Exercise objective
Scan the records below for the line containing "if t ≤ 0 then 0" and the line containing "theorem compress_of_nonpos (p". Copy both, plus every line between, exactly.

····················

-- ==== Sys2Proof/Laws/State.lean ====
section
/-! SUPPORT. One lemma per field per update of the state, so that no later proof unfolds a record update. -/

namespace Sys2Proof.Machine

/-! ## `bufWrite` -/

@[simp] theorem bufWrite_cmd (off : Nat) (v : Byte) (s : State) : (bufWrite off v s).cmd = s.cmd := rfl
@[simp] theorem bufWrite_status (off : Nat) (v : Byte) (s : State) : (bufWrite off v s).status = s.status := rfl
@[simp] theorem bufWrite_cfg (off : Nat) (v : Byte) (s : State) : (bufWrite off v s).cfg = s.cfg := rfl
@[simp] theorem bufWrite_crc (off : Nat) (v : Byte) (s : State) : (bufWrite off v s).crc = s.crc := rfl
@[simp] theorem bufWrite_pos (off : Nat) (v : Byte) (s : State) : (bufWrite off v s).pos = s.pos := rfl
@[simp] theorem bufWrite_lim (off : Nat) (v : Byte) (s : State) : (bufWrite off v s).lim = s.lim := rfl
@[simp] theorem bufWrite_fflags (off : Nat) (v : Byte) (s : State) : (bufWrite off v s).fflags = s.fflags := rfl
@[simp] theorem bufWrite_fid (off : Nat) (v : Byte) (s : State) : (bufWrite off v s).fid = s.fid := rfl
@[simp] theorem bufWrite_ftemp (off : Nat) (v : Byte) (s : State) : (bufWrite off v s).ftemp = s.ftemp := rfl
@[simp] theorem bufWrite_fambl (off : Nat) (v : Byte) (s : State) : (bufWrite off v s).fambl = s.fambl := rfl
@[simp] theorem bufWrite_a (off : Nat) (v : Byte) (s : State) : (bufWrite off v s).a = s.a := rfl
@[simp] theorem bufWrite_b (off : Nat) (v : Byte) (s : State) : (bufWrite off v s).b = s.b := rfl
@[simp] theorem bufWrite_c (off : Nat) (v : Byte) (s : State) : (bufWrite off v s).c = s.c := rfl
@[simp] theorem bufWrite_h (off : Nat) (v : Byte) (s : State) : (bufWrite off v s).h = s.h := rfl
@[simp] theorem bufWrite_q (off : Nat) (v : Byte) (s : State) : (bufWrite off v s).q = s.q := rfl
@[simp] theorem bufWrite_nv (off : Nat) (v : Byte) (s : State) : (bufWrite off v s).nv = s.nv := rfl
@[simp] theorem bufWrite_params (off : Nat) (v : Byte) (s : State) : (bufWrite off v s).params = s.params := rfl
@[simp] theorem bufWrite_rndIn (off : Nat) (v : Byte) (s : State) : (bufWrite off v s).rndIn = s.rndIn := rfl
@[simp] theorem bufWrite_rndTaken (off : Nat) (v : Byte) (s : State) : (bufWrite off v s).rndTaken = s.rndTaken := rfl
@[simp] theorem bufWrite_busData (off : Nat) (v : Byte) (s : State) : (bufWrite off v s).busData = s.busData := rfl
@[simp] theorem bufWrite_resets (off : Nat) (v : Byte) (s : State) : (bufWrite off v s).resets = s.resets := rfl
@[simp] theorem bufWrite_pending (off : Nat) (v : Byte) (s : State) : (bufWrite off v s).pending = s.pending := rfl
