/-! ## The bands (00_scope.md R14) -/

/-- Each band of temperatures is as wide as its codes say, so each band of codes starts on the code after the last one of
the band before it (41_compander.md R152). -/
theorem band_edges {p : Params} (hp : p.wf) :
    low p = 8 * lowAfter p ∧
    lowAfter p < highAfter p ∧ high p + 2 * lowAfter p = low p + 2 * highAfter p ∧
    highAfter p ≤ ceilAfter p ∧ 1600 + 8 * highAfter p = high p + 8 * ceilAfter p := by
  obtain ⟨-, -, -, ⟨hlt, hhigh, -⟩, -, -⟩ := hp
  simp only [ceilAfter, highAfter, lowAfter, low, high, ceil16]
  omega

/-- The ceiling's code (41_compander.md R153 (c)). -/
theorem ceilAfter_eq {p : Params} (hp : p.wf) : ceilAfter p = 200 + 6 * (p.cmpHighC - p.cmpLowC) := by
  obtain ⟨-, -, -, ⟨hlt, hhigh, -⟩, -, -⟩ := hp
  simp only [ceilAfter, highAfter, lowAfter, low, high, ceil16]
  omega

/-- The bands of `compress` in integer arithmetic (41_compander.md R152). -/
theorem compress_eq (p : Params) (t : Int) :
    (compress p t : Int) =
      if t ≤ 0 then 0
      else if t < low p then t / 8
      else if t < high p then lowAfter p + (t - low p) / 2
      else if t < 1600 then highAfter p + (t - high p) / 8
      else ceilAfter p := by
  unfold compress ceil16
  split_ifs <;> omega

/-- The bands of `expand` as steps of 8, 2 and 8 (41_compander.md R158). -/
theorem expandCode_eq (p : Params) (c : Nat) :
    expandCode p c =
      if c < lowAfter p then 8 * c
      else if c < highAfter p then low p + 2 * (c - lowAfter p)
      else if c ≤ ceilAfter p then high p + 8 * (c - highAfter p)
      else 1600 := by
  simp only [expandCode, ceil16]
  split_ifs <;> omega

theorem compress_of_nonpos (p : Params) {t : Int} (ht : t ≤ 0) : compress p t = 0 := if_pos ht

theorem compress_of_ceil_le {p : Params} (hp : p.wf) {t : Int} (ht : 1600 ≤ t) : compress p t = ceilAfter p := by
  obtain ⟨hlow, hmid, hhigh, htop, hceil⟩ := band_edges hp
  have h := compress_eq p t
  rw [if_neg (by omega), if_neg (by omega), if_neg (by omega), if_neg (by omega)] at h
  exact_mod_cast h

/-- In the range the bands are three, as the code of the ceiling continues the last (41_compander.md R152). -/
theorem compress_eq_of_mem {p : Params} (hp : p.wf) {u : Int} (hu : 0 ≤ u) (hu' : u ≤ 1600) :
    (compress p u : Int) =
      if u < low p then u / 8
      else if u < high p then lowAfter p + (u - low p) / 2
      else highAfter p + (u - high p) / 8 := by
  obtain ⟨hlow, hmid, hhigh, htop, hceil⟩ := band_edges hp
  rw [compress_eq]
  split_ifs <;> omega

/-- A temperature outside the range compresses as the nearest bound (41_compander.md R153 (b)). -/
theorem compress_clamp {p : Params} (hp : p.wf) (t : Int) : compress p (min (max t 0) 1600) = compress p t := by
  obtain ht | ht := le_total t 0
  · rw [max_eq_right ht, min_eq_left (by decide), compress_of_nonpos p le_rfl, compress_of_nonpos p ht]
  · rw [max_eq_left ht]
    obtain ht' | ht' := le_total t 1600
    · rw [min_eq_left ht']
    · rw [min_eq_right ht', compress_of_ceil_le hp le_rfl, compress_of_ceil_le hp ht']

/-! ## `expand` against `compress` -/

/-- No two codes that occur expand to the same temperature, and they expand in their order. -/
theorem expandCode_lt {p : Params} (hp : p.wf) {c d : Nat} (hcd : c < d) (hd : d ≤ ceilAfter p) :
    expandCode p c < expandCode p d := by
  obtain ⟨hlow, hmid, hhigh, htop, hceil⟩ := band_edges hp
  rw [expandCode_eq, expandCode_eq]
  split_ifs <;> omega

theorem expandCode_le_ceil {p : Params} (hp : p.wf) (c : Nat) : expandCode p c ≤ 1600 := by
  obtain ⟨hlow, hmid, hhigh, htop, hceil⟩ := band_edges hp
  rw [expandCode_eq]
  split_ifs <;> omega

/-- `expandCode_le_iff` for a temperature in the range, where its band and the code's decide. -/
theorem expandCode_le_iff_of_mem {p : Params} (hp : p.wf) {c : Nat} (hc : c ≤ ceilAfter p) {u : Int} (hu : 0 ≤ u)
    (hu' : u ≤ 1600) : (expandCode p c : Int) ≤ u ↔ c ≤ compress p u := by
  obtain ⟨hlow, hmid, hhigh, htop, hceil⟩ := band_edges hp
  have hcode := compress_eq_of_mem hp hu hu'
  rw [expandCode_eq]
  split_ifs at hcode ⊢ <;> omega

/-- `expand` of a code is at most a temperature exactly when the code is at most that temperature's: on the codes that
occur, `expand` is the lower adjoint of `compress`. -/
theorem expandCode_le_iff {p : Params} (hp : p.wf) {c : Nat} (hc : c ≤ ceilAfter p) (t : Int) :
    (expandCode p c : Int) ≤ max t 0 ↔ c ≤ compress p t := by
  have hceil := expandCode_le_ceil hp c
  have hclamp : (expandCode p c : Int) ≤ max t 0 ↔ (expandCode p c : Int) ≤ min (max t 0) 1600 := by omega
  rw [hclamp, ← compress_clamp hp t]
  exact expandCode_le_iff_of_mem hp hc (le_min (le_max_right t 0) (by decide)) (min_le_right _ _)

/-- Compressing and expanding again never goes up (41_compander.md R159 (b)). -/
theorem expandCode_compress_le {p : Params} (hp : p.wf) (t : Int) : (expandCode p (compress p t) : Int) ≤ max t 0 :=
  (expandCode_le_iff hp (compress_le_ceilAfter hp t) t).2 le_rfl

/-- `compress` is monotone (41_compander.md R153 (a)). -/
theorem compress_mono {p : Params} (hp : p.wf) {t u : Int} (h : t ≤ u) : compress p t ≤ compress p u :=
  (expandCode_le_iff hp (compress_le_ceilAfter hp t) u).1
    ((expandCode_compress_le hp t).trans (max_le_max_right 0 h))

/-- `compress` undoes `expand` on the codes that occur (41_compander.md R159 (a)): it gives no smaller code by the
adjunction, and no greater one because that would expand to more. -/
theorem compress_expandCode {p : Params} (hp : p.wf) {c : Nat} (hc : c ≤ ceilAfter p) :
    compress p (expandCode p c) = c := by
  have hmax : max (expandCode p c : Int) 0 = expandCode p c := by omega
  have hge : c ≤ compress p (expandCode p c) := (expandCode_le_iff hp hc _).1 hmax.ge
  refine hge.antisymm' (Nat.le_of_not_lt fun hgt => ?_)
  have hle := expandCode_compress_le hp (expandCode p c)
  have hlt := expandCode_lt hp hgt (compress_le_ceilAfter hp _)
  omega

····················

Task output
      if t ≤ 0 then 0
      else if t < low p then t / 8
      else if t < high p then lowAfter p + (t - low p) / 2
      else if t < 1600 then highAfter p + (t - high p) / 8
      else ceilAfter p := by
  unfold compress ceil16
  split_ifs <;> omega

/-- The bands of `expand` as steps of 8, 2 and 8 (41_compander.md R158). -/
theorem expandCode_eq (p : Params) (c : Nat) :
    expandCode p c =
      if c < lowAfter p then 8 * c
      else if c < highAfter p then low p + 2 * (c - lowAfter p)
      else if c ≤ ceilAfter p then high p + 8 * (c - highAfter p)
      else 1600 := by
  simp only [expandCode, ceil16]
  split_ifs <;> omega

theorem compress_of_nonpos (p : Params) {t : Int} (ht : t ≤ 0) : compress p t = 0 := if_pos ht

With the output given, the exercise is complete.